Dataset entries
*** Block opens ***

theorem test_witness_DirectLoadAddSubtract :
    goesTo (exec (.lodd 4095) (sample 9 1 4095 [(4095, 6)])) (fun t => t.ac == 6 && t.pc == 10) = true ∧
    goesTo (exec (.addd 0) (sample 9 1 4095 [(0, 6)])) (fun t => t.ac == 7) = true ∧
    goesTo (exec (.subd 4095) (sample 9 1 4095 [(4095, 6)])) (fun t => t.ac == -5) = true := by decide
theorem test_witness_StodStoresAc : Memory.wf [(4095, 6)] = true ∧
    goesTo (exec (.stod 4095) (sample 9 1 4095 [(4095, 6)])) (fun t => t.word 4095 == 1) = true := by decide
theorem test_witness_LocoLoadsConstant :
    goesTo (exec (.loco (-2048)) State.reset) (fun t => t.ac == -2048 && t.pc == 1) = true ∧
    goesTo (exec (.loco 2047) State.reset) (fun t => t.ac == 2047) = true := by decide
theorem test_witness_LocalLoadAddSubtract : InMemory ((sample 0 1 0 []).sp + 4095) ∧
    goesTo (exec (.lodl 4095) (sample 0 1 0 [(4095, 6)])) (fun t => t.ac == 6) = true ∧
    goesTo (exec (.addl 4095) (sample 0 1 0 [(4095, 6)])) (fun t => t.ac == 7) = true ∧
    goesTo (exec (.subl 1) (sample 0 1 (-1) [(0, 6)])) (fun t => t.ac == -5) = true := by decide
theorem test_witness_StolStoresAc : InMemory ((sample 0 1 (-1) []).localEa 1) ∧
    goesTo (exec (.stol 1) (sample 0 1 (-1) [])) (fun t => t.word 0 == 1) = true := by decide
theorem test_witness_LocalAccessOutsideMemory : ¬ InMemory ((sample 0 1 4095 []).sp + 1) ∧
    ¬ InMemory ((sample 0 1 (-1) []).sp + 0) ∧
    faultsWith (exec (.stol 1) (sample 0 1 4095 [])) 2 [4096] 0 0 = true := by decide
theorem test_witness_JumpGoesToTarget :
    goesTo (exec (.jump 4095) State.reset) (fun t => t.pc == 4095) = true := by decide
theorem test_witness_ConditionalJumps :
    goesTo (exec (.jpos 4095) (sample 0 0 4095 [])) (fun t => t.pc == 4095) = true ∧
    goesTo (exec (.jzer 4095) (sample 0 0 4095 [])) (fun t => t.pc == 4095) = true ∧
    goesTo (exec (.jneg 4095) (sample 0 0 4095 [])) (fun t => t.pc == 1) = true ∧
    goesTo (exec (.jnze 4095) (sample 0 0 4095 [])) (fun t => t.pc == 1) = true := by decide
theorem test_witness_CallPushesReturnAddress :
    InMemory (sample 0 0 1 []).pushAddr ∧ InMemory (sample 0 0 4096 []).pushAddr ∧
    goesTo (exec (.call 4095) (sample 3 0 1 [])) (fun t => t.word 0 == 4 && t.sp == 0) = true ∧
    goesTo (exec (.call 0) (sample 3 0 4096 [])) (fun t => t.word 4095 == 4 && t.sp == 4095) = true := by decide
theorem test_witness_RetnPopsTarget :
    goesTo (exec .retn (sample 3 0 0 [(0, 8)])) (fun t => t.pc == 8 && t.sp == 1) = true ∧
    goesTo (exec .retn (sample 3 0 4094 [])) (fun t => t.pc == 0 && t.sp == 4095) = true := by decide
theorem test_witness_PushesStoreBelowSp :
    goesTo (exec (.pshi 255) (sample 3 0 1 [(255, 8)])) (fun t => t.word 0 == 8) = true ∧
    goesTo (exec (.push 255) (sample 3 0 4096 [])) (fun t => t.word 4095 == 255) = true := by decide
theorem test_witness_PushOutsideMemory : ¬ InMemory ((sample 0 0 0 []).sp - 1) ∧
    ¬ InMemory ((sample 0 0 4097 []).sp - 1) ∧
    faultsWith (exec (.pshi 255) (sample 0 0 4097 [])) 2 [4096] 0 0 = true := by decide
theorem test_witness_PopsTakeTopOfStack :
    goesTo (exec (.popi 255) (sample 3 0 0 [(0, 8)])) (fun t => t.word 255 == 8 && t.sp == 1) = true ∧
    goesTo (exec (.pop 255) (sample 3 0 4094 [(4094, 8)])) (fun t => t.ac == 8) = true := by decide
theorem test_witness_PopRule :
    faultsWith (exec (.popi 0) (sample 0 0 4095 [])) 3 [4095] 0 0 = true ∧
    faultsWith (exec (.pop 255) (sample 0 0 (-1) [])) 2 [-1] 0 0 = true ∧
    goesTo (exec (.popi 0) (sample 0 0 0 [(0, 8)])) (fun t => t.word 0 == 8 && t.sp == 1) = true ∧
    goesTo (exec .retn (sample 0 0 4094 [(4094, 8)])) (fun t => t.pc == 8) = true := by decide
theorem test_witness_SwapExchanges :
    goesTo (exec (.swap 255) (sample 0 3 9 [(255, 8)])) (fun t => t.ac == 8 && t.word 255 == 3) = true := by decide
theorem test_witness_StackPointerAdjustment :
    goesTo (exec (.insp 255) (sample 0 3 9 [])) (fun t => t.sp == -246) = true ∧
    goesTo (exec (.desp 255) (sample 0 3 4095 [])) (fun t => t.sp == 4350) = true := by decide
theorem test_witness_AluTraceOfAluInstructions :
    ∀ i ∈ [Instr.addd 5, .subd 5, .addl 5, .subl 5, .lodd 5, .lodl 5, .loco 7, .pop 5, .swap 5],
      goesTo (exec i (sample 0 3 0 [(5, 8)]))
        (fun t => t.aluTrace.result == t.ac && t.aluTrace.operation.isSome) = true := by decide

*** Block closes ***

■ WHAT THIS TASK INVOLVES ■
The required answer is the run of lines above, starting at the line with "goesTo (exec (.jpos" and ending at the line with "goesTo (exec .retn (sample 3 0 0", reproduced exactly with both ends.

■ RESPONSE FOR THIS EXERCISE ■
    goesTo (exec (.jpos 4095) (sample 0 0 4095 [])) (fun t => t.pc == 4095) = true ∧
    goesTo (exec (.jzer 4095) (sample 0 0 4095 [])) (fun t => t.pc == 4095) = true ∧
    goesTo (exec (.jneg 4095) (sample 0 0 4095 [])) (fun t => t.pc == 1) = true ∧
    goesTo (exec (.jnze 4095) (sample 0 0 4095 [])) (fun t => t.pc == 1) = true := by decide
theorem test_witness_CallPushesReturnAddress :
    InMemory (sample 0 0 1 []).pushAddr ∧ InMemory (sample 0 0 4096 []).pushAddr ∧
    goesTo (exec (.call 4095) (sample 3 0 1 [])) (fun t => t.word 0 == 4 && t.sp == 0) = true ∧
    goesTo (exec (.call 0) (sample 3 0 4096 [])) (fun t => t.word 4095 == 4 && t.sp == 4095) = true := by decide
theorem test_witness_RetnPopsTarget :
    goesTo (exec .retn (sample 3 0 0 [(0, 8)])) (fun t => t.pc == 8 && t.sp == 1) = true ∧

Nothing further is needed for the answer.